**Problem description:** For the entries below, the result should be an exact transcription of the lines from the one with "def State.markerArrives (s" up to and including the one with "def Exchange.outcome (ex", and only those.

**Records for the exercise:**
/-- An exchange without a valid reply ends (R35, R122). -/
def State.exchangeFails (s : State) (ex : Exchange) (garbled : Bool) : State :=
  let a := ex.frame.address
  let e : PollEnd :=
    { outcome := if garbled then .bad else .missed, reply := none, side := ex.side, frame := ex.frame.kind }
  match ex.purpose with
  | .marker | .assignFrame => s
  | .due | .continuation _ | .interposed =>
    let s1 := if ex.frame.kind = .poll ∧ (s.head a).kind = .reader then s.clearSent a else s
    let s2 := s1.pollDone a ex.purpose e
    if ex.purpose = .interposed then { s2 with loop.marks := removeNat s2.loop.marks a } else s2
  | .rollCall => s.rollTry a (if garbled then .garbled else .silent)
  | .assignCheck =>
    let s1 := if (s.head a).configured then s.pollDone a .assignCheck e else s
    match s1.assigning with
    | some x => s1.assignChecked x none
    | none => s1

/-- A try ends without a valid reply: the retry goes out on the other end, or the exchange ends (R35). -/
def State.tryFails (s : State) (ex : Exchange) (garbled : Bool) : State :=
  let g := ex.garbled || garbled
  if ex.abandoned then s.endAbandoned ex
  else if ex.retry then (s.exchangeFails ex g).freeLoop
  else
    { s with
      loop.exchange := some
        { ex with side := ex.side.other, retry := true, begun := false, garbled := g, sentAt := s.now } }

/-- The response window ends (R24): with no reply begun the try is silent, a frame that expects no reply ends, and the MARKER
is judged. -/
def State.windowExpiry (s : State) : State :=
  match s.loop.exchange with
  | none => s
  | some ex =>
    if s.due ex.sentAt responseWindow then
      match ex.frame.kind with
      | .marker => (if ex.heard then s else s.judgeLoop false).freeLoop
      | .assign => s.freeLoop
      | .poll | .identify => if ex.begun then s else s.tryFails ex false
    else s

/-- A garbled reply ends the try (R24). -/
def State.garbledReply (s : State) : State :=
  match s.loop.exchange with
  | none => s
  | some ex =>
    match ex.frame.kind with
    | .poll | .identify => s.tryFails ex true
    | .assign | .marker => s

/-- A reply begins within the response window (R24). -/
def State.replyBegins (s : State) : State :=
  match s.loop.exchange with
  | none => s
  | some ex =>
    match ex.frame.kind with
    | .poll | .identify =>
      if elapsed s.now ex.sentAt ≤ responseWindow then { s with loop.exchange := some { ex with begun := true } } else s
    | .assign | .marker => s

/-- The part's own MARKER arrives at end B (R34). DESIGN CHOICE, log entry 10. -/
def State.markerArrives (s : State) (good : Bool) : State :=
  match s.loop.exchange with
  | none => s
  | some ex =>
    match ex.frame.kind with
    | .marker =>
      if good && !ex.heard then ({ s with loop.exchange := some { ex with heard := true } } : State).judgeLoop true else s
    | .poll | .identify | .assign => s

/-! ### Valid replies -/

/-- The outcome of an exchange with a valid reply (R35). -/
def Exchange.outcome (ex : Exchange) : PollOutcome := if ex.retry then .otherEnd else .good

/-- The next continuation poll that a reply carrying MORE calls for (R30). -/
def Purpose.continuationAfter (p : Purpose) : Option Nat :=
  match p with
  | .due => some 1
  | .continuation n => if n < continuationMax then some (n + 1) else none
  | .marker | .interposed | .rollCall | .assignFrame | .assignCheck => none

/-- The entries a POLL carried. -/
def Frame.entries (f : Frame) : List DownEntry :=
  match f.payload with
  | .reader _ es => es
  | _ => []

/-- The delivery counting of a valid reply to a POLL that carried entries, before the reply's sightings (R122). -/
def State.countCarried (s : State) (f : Frame) : State :=
  if f.entries.isEmpty then s else (s.countDeliveries f.address).finish

/-- What follows the handing on of a valid reply: the polls without an echo (R134), the mark of an interposed poll (R33), the
continuation that a reader's MORE calls for (R30), and the loop free again. -/
def State.pollFollows (s : State) (ex : Exchange) (h : ReplyHead) (kind : HeadKind) : State :=
  let a := ex.frame.address
  let s1 := s.countUnacked ex.frame.entries
  let s2 : State := if ex.purpose = .interposed then { s1 with loop.marks := removeNat s1.loop.marks a } else s1
  let more := match kind with
    | .reader => h.more && s2.headOnline a
    | .gas | .relay | .refuge | .sounder => false
  let s3 : State :=
    if more then { s2 with loop.continuation := ex.purpose.continuationAfter.map fun n => (a, n) } else s2
  s3.freeLoop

**Expected output:**
def State.markerArrives (s : State) (good : Bool) : State :=
  match s.loop.exchange with
  | none => s
  | some ex =>
    match ex.frame.kind with
    | .marker =>
      if good && !ex.heard then ({ s with loop.exchange := some { ex with heard := true } } : State).judgeLoop true else s
    | .poll | .identify | .assign => s

/-! ### Valid replies -/

/-- The outcome of an exchange with a valid reply (R35). -/
def Exchange.outcome (ex : Exchange) : PollOutcome := if ex.retry then .otherEnd else .good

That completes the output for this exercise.